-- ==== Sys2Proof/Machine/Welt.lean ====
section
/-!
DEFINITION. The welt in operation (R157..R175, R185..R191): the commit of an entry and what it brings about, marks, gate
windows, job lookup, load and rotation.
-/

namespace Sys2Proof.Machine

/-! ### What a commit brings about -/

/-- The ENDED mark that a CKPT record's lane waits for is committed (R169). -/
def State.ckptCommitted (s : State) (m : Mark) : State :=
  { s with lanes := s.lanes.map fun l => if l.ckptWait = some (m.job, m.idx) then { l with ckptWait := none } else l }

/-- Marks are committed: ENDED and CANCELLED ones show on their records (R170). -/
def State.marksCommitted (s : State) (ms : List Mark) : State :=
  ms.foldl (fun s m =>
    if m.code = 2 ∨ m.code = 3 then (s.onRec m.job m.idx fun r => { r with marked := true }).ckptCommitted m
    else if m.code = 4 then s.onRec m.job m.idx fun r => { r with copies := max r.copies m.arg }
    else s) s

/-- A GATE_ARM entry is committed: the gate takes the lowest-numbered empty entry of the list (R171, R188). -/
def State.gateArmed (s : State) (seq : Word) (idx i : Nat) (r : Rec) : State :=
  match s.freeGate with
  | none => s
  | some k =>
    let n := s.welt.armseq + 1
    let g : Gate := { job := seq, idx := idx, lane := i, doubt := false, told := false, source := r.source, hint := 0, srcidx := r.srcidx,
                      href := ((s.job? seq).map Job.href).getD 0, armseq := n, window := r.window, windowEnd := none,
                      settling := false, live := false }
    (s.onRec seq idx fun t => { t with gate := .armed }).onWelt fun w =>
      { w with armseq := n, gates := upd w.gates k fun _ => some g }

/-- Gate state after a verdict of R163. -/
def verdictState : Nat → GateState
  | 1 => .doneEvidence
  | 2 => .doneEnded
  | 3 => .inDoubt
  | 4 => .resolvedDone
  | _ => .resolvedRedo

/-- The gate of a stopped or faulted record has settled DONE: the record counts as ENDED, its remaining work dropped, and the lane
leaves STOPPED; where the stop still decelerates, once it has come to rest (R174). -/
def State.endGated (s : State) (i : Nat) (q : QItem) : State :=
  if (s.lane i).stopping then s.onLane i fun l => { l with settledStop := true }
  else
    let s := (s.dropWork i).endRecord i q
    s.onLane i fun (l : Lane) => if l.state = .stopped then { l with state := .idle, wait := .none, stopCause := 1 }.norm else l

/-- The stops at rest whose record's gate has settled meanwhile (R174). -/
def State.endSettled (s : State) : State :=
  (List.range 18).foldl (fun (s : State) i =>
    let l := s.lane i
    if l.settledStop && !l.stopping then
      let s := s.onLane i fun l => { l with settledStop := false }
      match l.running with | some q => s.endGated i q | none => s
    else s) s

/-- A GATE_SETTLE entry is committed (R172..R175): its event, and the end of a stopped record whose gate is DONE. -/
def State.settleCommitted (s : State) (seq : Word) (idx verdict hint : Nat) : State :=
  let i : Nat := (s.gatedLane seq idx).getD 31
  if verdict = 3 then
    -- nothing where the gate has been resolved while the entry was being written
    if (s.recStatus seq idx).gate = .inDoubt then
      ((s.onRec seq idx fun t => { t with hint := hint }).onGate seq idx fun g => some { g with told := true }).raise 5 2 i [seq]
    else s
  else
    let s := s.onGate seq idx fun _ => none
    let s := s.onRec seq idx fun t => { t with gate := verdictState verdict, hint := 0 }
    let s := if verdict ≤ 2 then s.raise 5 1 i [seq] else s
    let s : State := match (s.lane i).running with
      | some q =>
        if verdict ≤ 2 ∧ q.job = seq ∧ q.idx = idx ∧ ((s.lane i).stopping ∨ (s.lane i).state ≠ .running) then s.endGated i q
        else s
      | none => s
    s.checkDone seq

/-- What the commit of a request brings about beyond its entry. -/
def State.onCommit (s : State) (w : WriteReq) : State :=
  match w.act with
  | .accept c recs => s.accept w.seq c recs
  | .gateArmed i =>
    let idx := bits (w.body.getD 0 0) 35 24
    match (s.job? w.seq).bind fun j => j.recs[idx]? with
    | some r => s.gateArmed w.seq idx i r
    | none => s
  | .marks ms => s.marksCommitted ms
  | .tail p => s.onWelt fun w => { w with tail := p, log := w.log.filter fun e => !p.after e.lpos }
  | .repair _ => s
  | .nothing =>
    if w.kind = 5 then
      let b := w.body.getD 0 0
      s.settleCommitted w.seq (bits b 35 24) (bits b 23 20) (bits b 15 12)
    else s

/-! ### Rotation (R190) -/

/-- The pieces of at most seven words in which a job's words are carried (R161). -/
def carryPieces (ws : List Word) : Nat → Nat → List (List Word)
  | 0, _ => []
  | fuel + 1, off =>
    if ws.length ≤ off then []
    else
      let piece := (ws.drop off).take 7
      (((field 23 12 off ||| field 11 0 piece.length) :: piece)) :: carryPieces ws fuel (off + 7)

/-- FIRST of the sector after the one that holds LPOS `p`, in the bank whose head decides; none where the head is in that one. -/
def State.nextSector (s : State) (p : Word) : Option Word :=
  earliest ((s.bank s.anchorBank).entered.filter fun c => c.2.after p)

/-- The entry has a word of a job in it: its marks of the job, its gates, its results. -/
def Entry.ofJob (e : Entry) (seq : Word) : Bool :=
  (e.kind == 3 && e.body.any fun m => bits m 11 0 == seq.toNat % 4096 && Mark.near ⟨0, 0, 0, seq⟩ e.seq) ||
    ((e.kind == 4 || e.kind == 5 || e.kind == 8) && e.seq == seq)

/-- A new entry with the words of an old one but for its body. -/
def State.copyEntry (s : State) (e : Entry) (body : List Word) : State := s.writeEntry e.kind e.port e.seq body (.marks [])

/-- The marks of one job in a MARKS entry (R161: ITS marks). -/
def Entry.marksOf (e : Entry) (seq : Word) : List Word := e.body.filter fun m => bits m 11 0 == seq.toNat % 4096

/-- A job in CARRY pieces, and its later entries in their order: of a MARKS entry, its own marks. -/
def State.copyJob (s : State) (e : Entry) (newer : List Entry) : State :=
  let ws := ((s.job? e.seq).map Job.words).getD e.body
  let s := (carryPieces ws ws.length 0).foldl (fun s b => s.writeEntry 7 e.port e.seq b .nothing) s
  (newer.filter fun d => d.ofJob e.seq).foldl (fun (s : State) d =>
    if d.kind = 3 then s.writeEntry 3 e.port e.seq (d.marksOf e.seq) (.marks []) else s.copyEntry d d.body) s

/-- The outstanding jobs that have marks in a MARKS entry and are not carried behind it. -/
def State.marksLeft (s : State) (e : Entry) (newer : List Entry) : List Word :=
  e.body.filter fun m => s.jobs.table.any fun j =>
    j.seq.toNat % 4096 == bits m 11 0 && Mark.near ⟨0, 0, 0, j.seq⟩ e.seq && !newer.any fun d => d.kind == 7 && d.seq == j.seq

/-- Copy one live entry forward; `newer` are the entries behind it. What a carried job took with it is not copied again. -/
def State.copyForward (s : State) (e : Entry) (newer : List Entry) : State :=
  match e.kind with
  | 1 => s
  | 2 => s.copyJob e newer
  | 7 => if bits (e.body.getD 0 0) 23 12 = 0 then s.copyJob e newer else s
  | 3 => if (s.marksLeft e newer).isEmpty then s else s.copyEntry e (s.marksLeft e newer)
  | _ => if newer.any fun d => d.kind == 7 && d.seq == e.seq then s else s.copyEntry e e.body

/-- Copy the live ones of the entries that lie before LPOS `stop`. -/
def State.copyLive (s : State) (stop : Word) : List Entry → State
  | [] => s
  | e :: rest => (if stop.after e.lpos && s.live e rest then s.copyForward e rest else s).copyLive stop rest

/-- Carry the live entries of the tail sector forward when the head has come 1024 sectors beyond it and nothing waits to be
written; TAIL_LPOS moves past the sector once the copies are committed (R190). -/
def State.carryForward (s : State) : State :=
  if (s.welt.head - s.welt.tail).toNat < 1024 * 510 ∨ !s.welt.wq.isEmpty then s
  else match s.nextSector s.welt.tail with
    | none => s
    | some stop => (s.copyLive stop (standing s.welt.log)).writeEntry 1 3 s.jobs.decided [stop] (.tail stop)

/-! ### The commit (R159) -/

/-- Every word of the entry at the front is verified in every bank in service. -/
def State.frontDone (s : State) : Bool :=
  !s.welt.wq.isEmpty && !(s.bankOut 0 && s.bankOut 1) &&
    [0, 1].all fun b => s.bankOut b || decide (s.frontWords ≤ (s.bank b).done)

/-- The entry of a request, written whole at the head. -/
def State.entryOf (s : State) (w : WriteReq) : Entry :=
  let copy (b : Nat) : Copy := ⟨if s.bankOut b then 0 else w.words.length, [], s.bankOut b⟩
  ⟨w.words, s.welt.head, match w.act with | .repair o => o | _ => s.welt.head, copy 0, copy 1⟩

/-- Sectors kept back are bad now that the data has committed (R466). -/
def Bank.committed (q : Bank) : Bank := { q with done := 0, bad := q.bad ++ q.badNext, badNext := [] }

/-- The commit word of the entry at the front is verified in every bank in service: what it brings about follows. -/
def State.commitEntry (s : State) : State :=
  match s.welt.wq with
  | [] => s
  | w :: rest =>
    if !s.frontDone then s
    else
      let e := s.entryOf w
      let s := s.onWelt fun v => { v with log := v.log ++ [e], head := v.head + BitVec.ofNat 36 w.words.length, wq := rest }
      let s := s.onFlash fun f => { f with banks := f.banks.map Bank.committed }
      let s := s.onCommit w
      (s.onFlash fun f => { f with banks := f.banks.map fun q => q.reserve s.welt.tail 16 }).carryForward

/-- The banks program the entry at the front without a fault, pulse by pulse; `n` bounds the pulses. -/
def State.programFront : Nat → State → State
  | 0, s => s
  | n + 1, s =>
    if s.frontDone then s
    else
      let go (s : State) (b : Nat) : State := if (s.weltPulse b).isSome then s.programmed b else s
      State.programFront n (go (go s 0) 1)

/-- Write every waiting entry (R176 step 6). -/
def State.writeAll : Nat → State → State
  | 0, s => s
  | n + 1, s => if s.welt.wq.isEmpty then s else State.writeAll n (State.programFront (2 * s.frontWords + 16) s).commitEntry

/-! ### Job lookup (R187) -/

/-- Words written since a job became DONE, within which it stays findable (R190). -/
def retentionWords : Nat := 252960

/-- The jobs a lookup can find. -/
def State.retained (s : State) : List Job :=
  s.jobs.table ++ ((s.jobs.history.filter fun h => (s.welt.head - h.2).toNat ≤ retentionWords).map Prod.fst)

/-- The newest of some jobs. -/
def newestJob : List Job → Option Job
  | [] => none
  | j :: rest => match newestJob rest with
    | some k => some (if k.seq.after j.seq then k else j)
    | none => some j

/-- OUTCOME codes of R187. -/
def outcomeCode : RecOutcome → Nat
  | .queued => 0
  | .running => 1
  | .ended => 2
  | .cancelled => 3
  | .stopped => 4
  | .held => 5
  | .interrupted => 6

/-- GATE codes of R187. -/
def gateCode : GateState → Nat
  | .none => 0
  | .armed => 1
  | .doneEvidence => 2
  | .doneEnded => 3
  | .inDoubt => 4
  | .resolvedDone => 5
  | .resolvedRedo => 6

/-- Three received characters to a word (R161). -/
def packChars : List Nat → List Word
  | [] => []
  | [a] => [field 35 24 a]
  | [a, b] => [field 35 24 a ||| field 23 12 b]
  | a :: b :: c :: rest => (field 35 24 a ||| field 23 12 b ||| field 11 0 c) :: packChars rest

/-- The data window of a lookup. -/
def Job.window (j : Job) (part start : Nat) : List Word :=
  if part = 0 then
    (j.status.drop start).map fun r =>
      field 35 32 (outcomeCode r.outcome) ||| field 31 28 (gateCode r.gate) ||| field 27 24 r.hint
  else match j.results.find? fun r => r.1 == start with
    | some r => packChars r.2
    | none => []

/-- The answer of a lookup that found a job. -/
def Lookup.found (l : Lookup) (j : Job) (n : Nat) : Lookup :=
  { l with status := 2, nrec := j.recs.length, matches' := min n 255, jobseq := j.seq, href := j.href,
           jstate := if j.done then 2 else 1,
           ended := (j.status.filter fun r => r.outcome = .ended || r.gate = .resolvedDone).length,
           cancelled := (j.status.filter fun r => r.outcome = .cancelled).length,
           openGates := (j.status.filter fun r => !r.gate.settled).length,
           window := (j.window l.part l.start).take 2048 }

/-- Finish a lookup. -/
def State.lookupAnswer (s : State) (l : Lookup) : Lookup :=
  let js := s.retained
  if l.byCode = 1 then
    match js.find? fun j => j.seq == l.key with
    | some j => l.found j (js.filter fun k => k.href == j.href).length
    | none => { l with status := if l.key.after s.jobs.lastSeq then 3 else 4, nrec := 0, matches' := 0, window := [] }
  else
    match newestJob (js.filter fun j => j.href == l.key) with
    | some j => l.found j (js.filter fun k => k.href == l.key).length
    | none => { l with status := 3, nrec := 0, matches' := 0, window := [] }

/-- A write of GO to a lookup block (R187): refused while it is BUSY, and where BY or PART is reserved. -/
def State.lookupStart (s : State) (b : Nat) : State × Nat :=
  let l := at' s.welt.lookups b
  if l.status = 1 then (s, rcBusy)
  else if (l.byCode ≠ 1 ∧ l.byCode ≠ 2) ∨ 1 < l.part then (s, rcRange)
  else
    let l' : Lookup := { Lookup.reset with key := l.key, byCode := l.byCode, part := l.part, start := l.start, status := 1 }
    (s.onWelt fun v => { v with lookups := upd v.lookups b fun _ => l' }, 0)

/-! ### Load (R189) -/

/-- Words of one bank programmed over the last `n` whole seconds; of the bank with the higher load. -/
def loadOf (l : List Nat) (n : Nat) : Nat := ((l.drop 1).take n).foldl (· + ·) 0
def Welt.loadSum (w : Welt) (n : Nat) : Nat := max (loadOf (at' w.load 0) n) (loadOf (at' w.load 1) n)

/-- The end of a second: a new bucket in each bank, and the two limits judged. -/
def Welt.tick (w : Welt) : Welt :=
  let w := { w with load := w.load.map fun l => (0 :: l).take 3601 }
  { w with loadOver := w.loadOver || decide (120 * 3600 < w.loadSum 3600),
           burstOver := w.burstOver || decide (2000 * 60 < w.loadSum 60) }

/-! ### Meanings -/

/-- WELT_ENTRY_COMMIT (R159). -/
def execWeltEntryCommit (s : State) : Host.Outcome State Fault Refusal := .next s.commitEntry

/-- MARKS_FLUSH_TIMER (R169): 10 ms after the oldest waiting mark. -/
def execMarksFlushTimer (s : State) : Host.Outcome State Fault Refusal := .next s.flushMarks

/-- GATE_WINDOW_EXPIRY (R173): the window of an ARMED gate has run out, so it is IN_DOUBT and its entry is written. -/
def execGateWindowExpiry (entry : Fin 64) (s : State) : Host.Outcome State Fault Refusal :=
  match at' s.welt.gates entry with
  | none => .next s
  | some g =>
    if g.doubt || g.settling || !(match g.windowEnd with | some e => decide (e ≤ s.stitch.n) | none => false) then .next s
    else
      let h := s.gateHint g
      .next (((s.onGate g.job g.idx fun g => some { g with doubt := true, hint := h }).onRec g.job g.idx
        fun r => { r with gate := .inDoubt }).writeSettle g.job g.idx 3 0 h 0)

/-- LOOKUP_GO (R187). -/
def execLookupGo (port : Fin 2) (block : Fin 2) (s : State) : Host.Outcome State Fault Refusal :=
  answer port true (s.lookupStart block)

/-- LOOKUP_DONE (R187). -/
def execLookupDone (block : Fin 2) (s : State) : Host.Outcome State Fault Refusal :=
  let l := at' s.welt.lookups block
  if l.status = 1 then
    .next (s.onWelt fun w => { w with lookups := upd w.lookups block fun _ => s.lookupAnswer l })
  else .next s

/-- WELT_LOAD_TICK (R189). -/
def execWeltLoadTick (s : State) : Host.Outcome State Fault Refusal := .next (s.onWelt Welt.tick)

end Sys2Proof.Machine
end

WHAT TO DO ->
Set down only the lines running from the line with "answer port true (s.lookupStart block)" to the end of the entries above, both included, exactly as they stand.

EXERCISE ANSWER ->
  answer port true (s.lookupStart block)

/-- LOOKUP_DONE (R187). -/
def execLookupDone (block : Fin 2) (s : State) : Host.Outcome State Fault Refusal :=
  let l := at' s.welt.lookups block
  if l.status = 1 then
    .next (s.onWelt fun w => { w with lookups := upd w.lookups block fun _ => s.lookupAnswer l })
  else .next s

/-- WELT_LOAD_TICK (R189). -/
def execWeltLoadTick (s : State) : Host.Outcome State Fault Refusal := .next (s.onWelt Welt.tick)

end Sys2Proof.Machine
end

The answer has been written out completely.